Saved entries:
▽
-- ==== Sys2Proof/Certificates/Slice0/Obligations.lean ====
section
/-! DEFINITION. The statements for the provers: one Prop for each group of commands and for each kind of state. -/

open Sys2Proof Sys2Proof.Machine

/-- Asked of a block: a step with a command in front of the queue is that command on the state with the queue's rest. -/
def Obligations.StepRunsFrontCommand : Prop :=
  ∀ (s : State) (c : Instr) (rest : List Instr),
    step { s with pending := c :: rest } = exec c { s with pending := rest }

/-- With no command waiting a step is one cc (log entry 2, the model's choice), and the history of hold requests moves on
by it (R39). The last sentence of R38: while no job runs and no start waits for its cc, the cc counts in no counter of
the SCH and HRV blocks; with no access of a host, no chunk of an engine, no slot's row and no received packet in
progress it changes no memory and no line either. While a job runs and no boundary is due, SCH_CC counts every cc
(R38); the cc is held exactly when a request was active 8 cc before: SCH_SCC counts the unheld cc alone (R37, R41),
and a held one counts in SCH_HOLD_CC, in the counter of each cause active 8 cc before, and, when it begins a hold, in
SCH_HOLD_EV (R47). A request of a cause that no event of the cc can withdraw is in the history of its cc; a cause that
has no request and raises none is not. -/
def Obligations.CcWithoutJobCountsNowhere : Prop :=
  (∀ s : State, s.pending = [] → s.time.running = false → s.job.coordWait = none → s.openBoundary = none →
    s.host.hall = [] → s.host.mem = [] → s.free = [] → s.gr.cur = none → (∀ p, p < 12 → (s.port p).delay = []) →
    s.job.startAt = none → s.rcv.snap = none → s.rcv.sends = [] →
    ∃ t, step s = .next t ∧ t.time.now = s.time.now + 1 ∧ t.time.cnt = s.time.cnt ∧
      t.time.hist = s.causes :: s.time.hist.take 7 ∧
      t.hrv = { s.hrv with pendWas := s.hrv.pend, armedWas := s.hrv.armed } ∧
      t.job = s.job ∧ t.lines = s.lines ∧ t.mem = s.mem ∧ t.undef = s.undef ∧ t.pending = []) ∧
  (∀ s : State, s.pending = [] → s.live = true → s.dueBoundary = none → s.job.coordWait = none → s.job.startAt = none →
    ∃ t, step s = .next t ∧ t.time.now = s.time.now + 1 ∧ (∃ m, t.time.hist = m :: s.time.hist.take 7 ∧
      (t.time.running = true →
        (∀ r ∈ s.time.reqs, r.cause < 11 → r.cause ∉ endCauses → r.active s.time.now = true → m.getLsbD r.cause = true) ∧
        ∀ c, c < 11 → (∀ r ∈ s.time.reqs, r.cause = c → r.active s.time.now = false) →
          t.time.cnt.hcEv.look c 0 = s.time.cnt.hcEv.look c 0 → s.time.cnt.hcEv.look c 0 < 0xFFFFFFFF → m.getLsbD c = false)) ∧
      (t.time.running = true → t.time.cnt.cc = wrap64 (s.time.cnt.cc + 1) ∧
        (s.time.hist.getD 7 0 = 0 → t.time.cnt.scc = wrap64 (s.time.cnt.scc + 1) ∧ t.time.cnt.holdCc = s.time.cnt.holdCc ∧
          t.time.cnt.holdEv = s.time.cnt.holdEv ∧ t.time.cnt.holdMax = s.time.cnt.holdMax ∧ t.time.cnt.hcCc = s.time.cnt.hcCc ∧
          t.time.curHold = 0) ∧
        (s.time.hist.getD 7 0 ≠ 0 → t.time.cnt.scc = s.time.cnt.scc ∧ t.time.cnt.holdCc = wrap64 (s.time.cnt.holdCc + 1) ∧
          t.time.cnt.holdEv = (if s.time.curHold = 0 then sat32 (s.time.cnt.holdEv + 1) else s.time.cnt.holdEv) ∧
          t.time.cnt.holdMax = max s.time.cnt.holdMax (sat32 (s.time.curHold + 1)) ∧ t.time.curHold = s.time.curHold + 1 ∧
          ∀ n, n < 11 → t.time.cnt.hcCc.look n 0 =
            if (s.time.hist.getD 7 0).getLsbD n then wrap64 (s.time.cnt.hcCc.look n 0 + 1) else s.time.cnt.hcCc.look n 0)))

/-- Every instruction word that a well-formed station instruction encodes decodes, in its own queue, to that instruction
(Table 3-3 and the opcode tables). -/
def Obligations.DecodeOfEncodeIsTheInstruction : Prop :=
  ∀ (i : Instr) (st : Station) (q : Queue) (w : W64),
    i.wf = true → i.home = some (st, q) → encodeWord i = some w → decodeWord st q w = some i

/-- The reset memory is in canonical form. -/
def Obligations.ResetMemoryIsCanonical : Prop :=
  State.reset.MemCanon

/-- Every step keeps the memory list in canonical form: whatever state it starts from, whatever command stands in front.
-/
def Obligations.EveryStepKeepsMemoryCanonical : Prop :=
  ∀ s t : State, s.MemCanon → step s = .next t → t.MemCanon

/-- ARSET, ASTSET, ARADD, ARSC, LCSET (Table 3-5): each completes, sets its one register and passes on to the next
instruction (R85); nothing else changes but what every issue may change. REP (R97): the repeat count of the next
instruction is latched from COUNT, LC[0] or bits [31:0] of a scalar register, and the queue passes on to that
instruction. -/
def Obligations.AddressCountAndRepeatRegisters : Prop :=
  (∀ (s : State) (st : Station) (q : Queue) (w : FmtW),
    (s.CanIssue st q (.arset st q w) → ∃ t, exec (.arset st q w) s = .next t ∧
      OwnQueueOnly s t st q { s.q st q with ar := (s.q st q).ar.put w.reg.toNat w.imm } ∧ PassesOn s t st q) ∧
    (s.CanIssue st q (.astset st q w) → ∃ t, exec (.astset st q w) s = .next t ∧
      OwnQueueOnly s t st q { s.q st q with stride := (s.q st q).stride.put w.reg.toNat w.imm } ∧ PassesOn s t st q) ∧
    (s.CanIssue st q (.aradd st q w) → ∃ t, exec (.aradd st q w) s = .next t ∧
      OwnQueueOnly s t st q
        { s.q st q with ar := (s.q st q).ar.put w.reg.toNat ((s.q st q).ar.look w.reg.toNat 0 + w.imm) } ∧ PassesOn s t st q) ∧
    (s.CanIssue st q (.arsc st q w) → ∃ t, exec (.arsc st q w) s = .next t ∧
      OwnQueueOnly s t st q
        { s.q st q with
          ar := (s.q st q).ar.put w.reg.toNat ((s.scalar (s.ctx st q s.sc 0) w.imm.toNat).extractLsb' 0 40) } ∧
      PassesOn s t st q) ∧
    (s.CanIssue st q (.lcset st q w) → ∃ t, exec (.lcset st q w) s = .next t ∧
      OwnQueueOnly s t st q { s.q st q with lc := (s.q st q).lc.put w.reg.toNat (w.imm.extractLsb' 0 32) } ∧
      PassesOn s t st q)) ∧
  (∀ (s : State) (st : Station) (q : Queue) (w : FmtC) (n : Nat),
    s.CanIssue st q (.rep st q w) →
    (w.csrc = 0 → n = w.count.toNat) →
    (w.csrc = 1 → n = ((s.q st q).lc.look 0 0).toNat) →
    (w.csrc = 2 → n = (s.scalar (s.ctx st q s.sc 0) w.sreg.toNat).toNat % 2 ^ 32) →
    ∃ t, exec (.rep st q w) s = .next t ∧ OwnQueueOnly s t st q { s.q st q with repLatch := some n } ∧ PassesOn s t st q)

/-- R85: a program counter that would advance past index 4,095 records PC_OVERRUN, with index 4,095 in its record; below
it, with no active loop that ends there, the next instruction is the one at the next index. Every instruction that
passes on does so by State.advance; LCSET shows it for a whole instruction. -/
def Obligations.ProgramCounterAdvances : Prop :=
  (∀ (s : State) (st : Station) (q : Queue), s.time.running = true → (∀ f, s.job.faultSc = some f → s.sc ≤ f) →
    (∀ e ∈ (s.q st q).loops, e.2.target ≠ (s.q st q).pc) →
    ((s.q st q).pc < 4095 → ((s.advance st q).q st q).pc = (s.q st q).pc + 1 ∧ (s.advance st q).job = s.job) ∧
    ((s.q st q).pc = 4095 → s.job.faults.length ≤ 15 → (s.advance st q).job.faultSc = some s.sc ∧
      ∃ r ∈ (s.advance st q).job.faults, r.kind = 2 ∧ r.sc = s.sc ∧ r.unit = ⟨q.line, st.code, q.task, true, 4095⟩)) ∧
  (∀ (s : State) (st : Station) (q : Queue) (w : FmtW),
    s.CanIssue st q (.lcset st q w) →
    (∀ e ∈ (s.q st q).loops, e.2.target ≠ (s.q st q).pc) →
    ∃ t, exec (.lcset st q w) s = .next t ∧ (t.q st q).notBefore = s.sc + 1 ∧
      ((s.q st q).pc < 4095 → (t.q st q).pc = (s.q st q).pc + 1) ∧
      ((s.q st q).pc = 4095 → s.job.faults.length ≤ 13 →
        t.job.faultSc = some s.sc ∧
        ∃ r ∈ t.job.faults, r.kind = 2 ∧ r.sc = s.sc ∧ r.unit = ⟨q.line, st.code, q.task, true, 4095⟩))
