/-! ### The beat that a repeat reads (R75, R80, R106) -/

/-- A line whose data queue `n` has lost its head. -/
def LineState.popped (L : LineState) (n : Nat) : LineState :=
  { L with dq := L.dq.put n { L.dq.look n default with entries := (L.dq.look n default).entries.tail } }

/-- A line once a selector has been read in sc `x`. -/
def LineState.consumed (L : LineState) (sel x : Nat) : LineState :=
  if sel < 4 then L else ((L.dq.look (sel - 8) default).ready x).elim L fun _ => L.popped (sel - 8)

/-- The beat that a station reads from a selector in sc `x`. -/
def LineState.beatRead (L : LineState) (st : Station) (sel x : Nat) : BeatData :=
  if sel < 4 then (L.beatAt sel (Station.pos st) x).elim 0 Beat.data
  else ((L.dq.look (sel - 8) default).ready x).elim 0 DqEntry.data

/-- The selector is a stream, or a queue that has an entry ready, or the job is not in yield mode: no free beat is taken. -/
def State.noFreeBeat (s : State) (l sel x : Nat) : Prop :=
  s.time.yield = true → 4 ≤ sel → (((s.line l).dq.look (sel - 8) default).ready x).isSome

section
variable {s t : State} {k : Ctx} {q : Queue} {sel x n : Nat} {toff : BitVec 6} {L M : LineState}

theorem LineFrame.consumed (h : LineFrame L M) : LineFrame (L.consumed sel x) (M.consumed sel x) := by
  have hdq : M.dq = L.dq := by rw [h]
  unfold LineState.consumed
  split
  · exact h
  · rw [hdq]
    cases (L.dq.look (sel - 8) default).ready x with
    | none => exact h
    | some e =>
      simp only [Option.elim_some]
      unfold LineState.popped LineFrame
      rw [h]

theorem LineState.consumed_cc : (L.consumed sel x).cc = L.cc := by
  unfold LineState.consumed
  split
  · rfl
  · cases (L.dq.look (sel - 8) default).ready x <;> rfl

theorem LineFrame.beatRead (h : LineFrame L M) (st : Station) : M.beatRead st sel x = L.beatRead st sel x := by
  have hdq : M.dq = L.dq := by rw [h]
  have hb : M.beats = L.beats := by rw [h]
  simp only [LineState.beatRead, LineState.beatAt, hdq, hb]

theorem State.checkBeat_sameQueues (s : State) (hk : k.l = q.line) (e : BitVec 6) (tagged : Bool) (b : Option Beat) :
    SameQueues s (s.checkBeat k sel e tagged b) q := by
  unfold State.checkBeat
  cases b with
  | none => exact s.faultK_sameQueues hk ..
  | some b =>
    dsimp only
    have hvis : SameQueues s (if b.unconf.any (fun u => u != k.t) then s.faultK k .specVis else s) q := by
      split
      · exact s.faultK_sameQueues hk ..
      · exact .refl ..
    split
    · exact hvis.trans (State.faultK_sameQueues _ hk ..)
    · split
      · exact hvis.trans (State.faultK_sameQueues _ hk ..)
      · exact hvis

theorem State.dequeue_of_ready {e : DqEntry} (h : ((s.line k.l).dq.look n default).ready k.x = some e) (tag : BitVec 6) :
    s.dequeue k n tag = ((s.updLine k.l fun L => L.popped n).checkBeat k (8 + n) tag (!s.time.yield)
      (some ⟨0, 0, 0, e.tag, 0, e.data, e.unconf, true⟩), e.data) := by
  unfold State.dequeue
  simp only [h]
  rfl

theorem State.dequeue_of_empty (h : ((s.line k.l).dq.look n default).ready k.x = none) (hy : ¬ s.time.yield = true) (tag : BitVec 6) :
    s.dequeue k n tag = (s.faultK k .dqUnderflow 0 0
      (n + 256 * (((s.line k.l).dq.look n default).entries.filter fun e => e.at_ < k.x).length), 0) := by
  unfold State.dequeue
  simp only [h]
  exact if_neg hy

/-- A beat that is read leaves its line but for a queue's head and what a fault changes. -/
theorem State.takeBeat_spec (hk : k.l = q.line) (hfree : s.noFreeBeat q.line sel k.x) :
    IssueFrame s (s.takeBeat k sel toff).1 q.line ∧
    LineFrame ((s.line q.line).consumed sel k.x) ((s.takeBeat k sel toff).1.line q.line) ∧
    (s.takeBeat k sel toff).2 = (s.line q.line).beatRead k.st sel k.x := by
  obtain ⟨st, l, task, x, c0, j, pc⟩ := k
  obtain rfl : l = q.line := hk
  unfold State.takeBeat LineState.consumed LineState.beatRead
  split
  · have hc := s.checkBeat_sameQueues (q := q) (k := ⟨st, q.line, task, x, c0, j, pc⟩) (sel := sel) rfl (expTag c0 toff) true
      ((s.line q.line).beatAt sel (Station.pos st) x)
    refine ⟨hc.frame, hc.line, ?_⟩
    cases (s.line q.line).beatAt sel (Station.pos st) x <;> rfl
  · next hs =>
    cases hr : ((s.line q.line).dq.look (sel - 8) default).ready x with
    | none =>
      have hy : ¬ s.time.yield = true := fun hy => by simpa [hr] using hfree hy (Nat.le_of_not_lt hs)
      rw [State.dequeue_of_empty hr hy]
      exact ⟨(s.faultK_sameQueues rfl ..).frame, (s.faultK_sameQueues rfl ..).line, rfl⟩
    | some e =>
      rw [State.dequeue_of_ready hr]
      have hc := State.checkBeat_sameQueues (q := q) (k := ⟨st, q.line, task, x, c0, j, pc⟩) (sel := 8 + (sel - 8))
        (s.updLine q.line fun L => L.popped (sel - 8)) rfl (expTag c0 toff) (!s.time.yield)
        (some ⟨0, 0, 0, e.tag, 0, e.data, e.unconf, true⟩)
      have hl := hc.line
      rw [State.line_updLine, if_pos rfl] at hl
      exact ⟨(IssueFrame.updLine ..).trans hc.frame, hl, rfl⟩

/-- A beat is the same one on a line that an issue has noted, and leaves it the same but for what an issue changes. -/
theorem OnlyQueue.takeBeat {st : Station} (h : OnlyQueue s t st q) (hk : k.l = q.line) (hfree : s.noFreeBeat q.line sel k.x) :
    IssueFrame s (t.takeBeat k sel toff).1 q.line ∧
    LineFrame ((s.takeBeat k sel toff).1.line q.line) ((t.takeBeat k sel toff).1.line q.line) ∧
    ((t.takeBeat k sel toff).1.line q.line).cc = (s.line q.line).cc ∧
    (t.takeBeat k sel toff).2 = (s.takeBeat k sel toff).2 := by
  have hdq : (t.line q.line).dq = (s.line q.line).dq := by rw [h.line]
  have hfree' : t.noFreeBeat q.line sel k.x := by
    rw [State.noFreeBeat, h.frame.yield, hdq]
    exact hfree
  obtain ⟨-, hl, hd⟩ := s.takeBeat_spec (toff := toff) hk hfree
  obtain ⟨hf', hl', hd'⟩ := t.takeBeat_spec (toff := toff) hk hfree'
  exact ⟨h.frame.trans hf', hl.symm.trans (h.line.consumed.trans hl'), by rw [hl'.cc, LineState.consumed_cc, h.line.cc],
    by rw [hd, hd', h.line.beatRead]⟩
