-- ==== Sys2Proof/WellFormed.lean ====
section
/-! DEFINITION. What is checked before the machine runs a term.  A command has no operand (R90), so every
`Instr` is well formed; the checks are on the host's acts: the cursor and the length of a stream. -/

namespace Sys2Proof

/-- R90: no register field, no immediate, no modifier; nothing of a command can be ill formed. -/
def Instr.wf (_ : Instr) : Bool := true

/-- R24: a stream longer than 2^64 - 1 bytes is outside the model. -/
def streamLenOk (bytes : List Byte) : Bool := bytes.length < 2 ^ 64

/-- R384: the cursor is at the first byte to consume, so it lies in the stream or at its end. -/
def cursorOk (bytes : List Byte) (cursor : Nat) : Bool := cursor ≤ bytes.length

/-- The check on a host act that does not depend on the state: `attachIn`'s streams are not longer than
2^64 - 1 bytes and its cursor lies in the stream; so is `attachOut`'s length. -/
def HostAct.wf : HostAct → Bool
  | .writeCmd _ => true
  | .attachIn bytes again cursor =>
      streamLenOk bytes && cursorOk bytes cursor &&
        (match again with
          | none => true
          | some b => streamLenOk b)
  | .seekIn _ => true
  | .attachOut bytes => streamLenOk bytes
  | .setOracle _ _ => true
  | .hwReset => true
  | .resetDuring _ _ _ => true

end Sys2Proof
end

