/-- R62, R68, R351, R353: where the oracle fails the `k`-th access to the input, and none before, `COUNT`
traps with the `k - 1` bytes before it counted and the cursor behind them; at the end of the input as well.
R207, R234, R390: a second pass of another length, with a byte the first pass did not have, or for `CMP.CONTEXT`
with a byte that followed no such byte, traps in `ENC` behind the header; any other second pass is encoded.  What the
host holds after the rewind is log entry 13.  That a byte whose predecessor has no context in this run has no codeword
either, whatever an earlier command left in `CTX`, is the model's reading, log entry 23 (DEDUCED): R234's block alone
would read the scheme left there, R383 and D18 exclude it. -/
def Obligations.CountReadFault : Prop :=
  (∀ (s : State) (k : Nat), s.Ready → s.io.Sound → s.io.rest.length ≤ Config.inLenMax →
    1 ≤ k → k ≤ s.io.rest.length + 1 → k ∈ s.io.failIn → (∀ j ∈ s.io.failIn, 1 ≤ j → k ≤ j) →
    ∃ t, exec .count s = .next t ∧ t.Trapped .ioRead .prim ∧
      t.io.inPos.toNat = s.io.inPos.toNat + (k - 1) ∧ t.w.total.toNat = k - 1 ∧
      ∀ b : Byte, (freqGet t.freq b.toNat).toNat = (s.io.rest.take (k - 1)).count b) ∧
  (∀ (m : StaticMethod) (s : State) (b : List Byte), s.Rewound b → s.io.rest.length ≤ Config.inLenMax →
    ((s.secondPass b).length ≠ s.io.rest.length ∨ (∃ x ∈ s.secondPass b, x ∉ s.io.rest) →
      ∃ t bytes, exec m.cmp s = .next t ∧ t.Trapped .ioRead .enc ∧
        s.Appended t (headerBytes (countTable s.io.rest) ++ bytes)) ∧
    ((s.secondPass b).length = s.io.rest.length → (∀ x ∈ s.secondPass b, x ∈ s.io.rest) →
      ∃ t, exec m.cmp s = .next t ∧ s.Ended t ∧ s.Appended t (headerBytes (countTable s.io.rest) ++
        packBits (codeBits (m.shape (distribution (countTable s.io.rest))) (s.secondPass b))))) ∧
  (∀ (s : State) (b : List Byte), s.Rewound b → s.io.rest.length ≤ Config.inLenMax →
    ((s.secondPass b).length ≠ s.io.rest.length ∨ (∃ x ∈ s.secondPass b, x ∉ s.io.rest) ∨
      (∃ c, c < 256 ∧ ∃ x ∈ successors c (s.secondPass b), x ∉ successors c s.io.rest) →
      ∃ t bytes, exec .cmpContext s = .next t ∧ t.Trapped .ioRead .enc ∧
        s.Appended t (contextHeaderOf s.io.rest ++ bytes)) ∧
    ((s.secondPass b).length = s.io.rest.length → (∀ x ∈ s.secondPass b, x ∈ s.io.rest) →
      (∀ c, c < 256 → ∀ x ∈ successors c (s.secondPass b), x ∈ successors c s.io.rest) →
      ∃ t, exec .cmpContext s = .next t ∧ s.Ended t)) ∧
  (∀ (s : State) (b : List Byte), s.Rewound b → s.io.rest ≠ [] → arithFits s.io.rest →
    ((s.secondPass b).length ≠ s.io.rest.length ∨ (∃ x ∈ s.secondPass b, x ∉ s.io.rest) →
      ∃ t bytes, exec .cmpArith s = .next t ∧ t.Trapped .ioRead .enc ∧
        s.Appended t (headerBytes (countTable s.io.rest) ++ bytes)) ∧
    ((s.secondPass b).length = s.io.rest.length → (∀ x ∈ s.secondPass b, x ∈ s.io.rest) →
      ∃ t, exec .cmpArith s = .next t ∧ s.Ended t))

/-- R132: `DIST` completes: the valid entries are exactly the symbols with a nonzero count, each with its
count, in descending order of the counts and ascending byte order among equals. -/
def Obligations.DistCompletes : Prop :=
  ∀ s : State, s.Ready →
    ∃ t, exec .dist s = .next t ∧ s.Ended t ∧ t.distList.Pairwise distBefore ∧
      ∀ e : DistEntry, e ∈ t.distList ↔ e.cnt = freqGet s.freq e.sym.toNat ∧ e.cnt ≠ 0

/-- R134, R135, R29: `RANGES` completes where the total allows it: the distribution, and one entry for each
symbol and one for the end of the stream, which tile `[0, RT)`; an empty table where no symbol is present. -/
def Obligations.RangesCompletes : Prop :=
  ∀ s : State, s.Ready → rangeTotal (distribution s.freq) ≤ Config.arithTMax →
    ∃ t, exec .ranges s = .next t ∧ s.Ended t ∧ t.distList = distribution s.freq ∧
      t.rangeList = rangeTable (distribution s.freq) ∧
      t.w.rt.toNat = rangeTotal (distribution s.freq) ∧
      (distribution s.freq = [] → t.w.nrange = 0) ∧
      (distribution s.freq ≠ [] →
        t.w.nrange.toNat = (distribution s.freq).length + 1 ∧
        (∀ e, t.rangeList.head? = some e → e.cumLo = 0) ∧
        (∀ e, t.rangeList.getLast? = some e → e.sym.toNat = Config.eosSym ∧ e.cumHi = t.w.rt) ∧
        t.rangeList.IsChain (fun a b => a.cumHi = b.cumLo) ∧
        ∀ e ∈ t.rangeList, e.cumLo.toNat < e.cumHi.toNat)

/-- R136, R347: `RANGES` traps where the total and the end-of-stream weight exceed 2^29; `NRANGE` and `RT` keep.
So do `CMP.ARITH`, on such an input, and `DEC.ARITH`, on such a header, in `BUILD` before a byte is written. -/
def Obligations.RangesTraps : Prop :=
  (∀ s : State, s.Ready → Config.arithTMax < rangeTotal (distribution s.freq) →
    ∃ t, exec .ranges s = .next t ∧ t.Trapped .rangeTotal .prim ∧ t.w.nrange = s.w.nrange ∧
      t.w.rt = s.w.rt ∧ t.distList = distribution s.freq) ∧
  (∀ s : State, s.Served → s.io.rest.length ≤ Config.inLenMax → ¬arithFits s.io.rest →
    ∃ t, exec .cmpArith s = .next t ∧ t.Trapped .rangeTotal .build ∧ s.Appended t [] ∧
      t.w.nrange = s.w.nrange ∧ t.w.rt = s.w.rt) ∧
  (∀ (s : State) (f : Table (BitVec 32)) (p : List Byte), s.Served → s.io.rest = headerBytes f ++ p →
    Config.arithTMax < rangeTotal (distribution f) →
    ∃ t, exec .decArith s = .next t ∧ t.Trapped .rangeTotal .build ∧ s.Appended t [] ∧
      t.w.nrange = s.w.nrange ∧ t.w.rt = s.w.rt)

/-! ### Code trees and builders -/

/-- R150: `TREE.FROMSCHEME` completes where the arena has room for every codeword: slot 0 is the root of the
tree that walking the codewords in, one after the other, makes. -/
def Obligations.FromSchemeCompletes : Prop :=
  ∀ s : State, s.Ready →
    (s.codewords.map (fun c => c.2.length)).sum < Config.treeCap →
    ∃ t, exec .treeFromScheme s = .next t ∧ s.Ended t ∧ t.main.root = some 0 ∧
      t.main.Holds (Shape.ofCodes s.codewords) 0 ∧
      1 ≤ t.main.nnodes.toNat ∧
      t.main.nnodes.toNat ≤ 1 + (s.codewords.map (fun c => c.2.length)).sum

/-- R152: `TREE.TRUNC` completes on every tree the arena can hold: every one-child node is replaced by its
child; with no root nothing happens.  A slot that is bypassed, is a leaf or lies outside the tree keeps its content;
`NNODES` counts as before; no slot reached from the new root is a bypassed one. -/
def Obligations.TruncCompletes : Prop :=
  (∀ s : State, s.Ready → s.main.root = none →
    ∃ t, exec .treeTrunc s = .next t ∧ s.Ended t ∧ t.main = s.main) ∧
  (∀ (s : State) (r : Nat) (sh : Shape), s.Ready → s.main.root = some r → s.main.Holds sh r →
    (s.main.slots sh r).Nodup → sh.depth ≤ Config.treeCap →
    ∃ t r', exec .treeTrunc s = .next t ∧ s.Ended t ∧ t.main.root = some r' ∧ t.main.Holds sh.trunc r' ∧
      t.main.nnodes = s.main.nnodes ∧
      (∀ i, (i ∈ s.main.slots sh r → (s.main.node i).binary = false) → t.main.node i = s.main.node i) ∧
      ∀ i ∈ t.main.slots sh.trunc r', i ∈ s.main.slots sh r ∧ (s.main.node i).unary = false)

/-- R154: `TREE.DERIVE` completes on every tree the arena can hold: the entries present are the symbols of the
leaves, each with the path to it (to the last of its leaves, should a symbol have several). -/
def Obligations.DeriveCompletes : Prop :=
  (∀ s : State, s.Ready → s.main.root = none →
    ∃ t, exec .treeDerive s = .next t ∧ s.Ended t ∧ ∀ b : Byte, t.main.code b.toNat = none) ∧
  (∀ (s : State) (r : Nat) (sh : Shape), s.Ready → s.main.root = some r → s.main.Holds sh r →
    sh.depth ≤ Config.treeCap →
    ∃ t, exec .treeDerive s = .next t ∧ s.Ended t ∧
      ∀ b : Byte, t.main.code b.toNat = codeIn sh.paths.reverse b)

/-- R171, R172: the three builders on a distribution of no entry and of one. -/
def Obligations.BuildersSmall : Prop :=
  ∀ (m : StaticMethod) (s : State), s.Ready →
    (s.distList = [] → ∃ t, exec m.bld s = .next t ∧ s.Ended t ∧ t.main.nnodes = 0 ∧
      t.main.root = none ∧ ∀ b : Byte, t.main.code b.toNat = none) ∧
    (∀ e, s.distList = [e] → ∃ t, exec m.bld s = .next t ∧ s.Ended t ∧ t.main.nnodes = 2 ∧
      t.main.root = some 0 ∧ t.main.node 0 = ⟨none, some 1, none⟩ ∧
      t.main.node 1 = ⟨some e.sym, none, none⟩ ∧
      ∀ b : Byte, t.main.code b.toNat = if b = e.sym then some [false] else none)

/-- R174, R175: `BLD.SHANNON` completes on a distribution of two entries or more: `SCHEME` and `TREE` agree on
the truncated tree of the raw Shannon codewords; on a sorted distribution the root stays slot 0.  R175: the raw
codeword of a symbol of count `c`, the counts before it summing to `C` and all to `S`: its length is the least `L` with
`c * 2^L >= S`, at least 1, and its value is `floor(C * 2^L / S)`, below `2^L`. -/
def Obligations.ShannonCompletes : Prop :=
  (∀ s : State, s.Ready → IsDist s.distList → 2 ≤ s.distList.length →
    ∃ t, exec .bldShannon s = .next t ∧ s.Ended t ∧ t.main.Agrees (shannonShape s.distList) ∧
      (s.distList.Pairwise distBefore → t.main.root = some 0)) ∧
  (∀ (dl : List DistEntry) (i : Nat) (e : DistEntry), IsDist dl → 2 ≤ dl.length → dl[i]? = some e →
    ∃ w : Bits, (shannonWords (cntSum dl) dl 0)[i]? = some (e.sym, w) ∧
      cntSum dl ≤ e.cnt.toNat * 2 ^ w.length ∧ (∀ k, k < w.length → e.cnt.toNat * 2 ^ k < cntSum dl) ∧
      1 ≤ w.length ∧ bitsValue w < 2 ^ w.length ∧
      bitsValue w * cntSum dl ≤ cntSum (dl.take i) * 2 ^ w.length ∧
      cntSum (dl.take i) * 2 ^ w.length < (bitsValue w + 1) * cntSum dl)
△
Going through the data above, return each line with the word "symbols".

## SOLUTION
/-- R132: `DIST` completes: the valid entries are exactly the symbols with a nonzero count, each with its
/-- R154: `TREE.DERIVE` completes on every tree the arena can hold: the entries present are the symbols of the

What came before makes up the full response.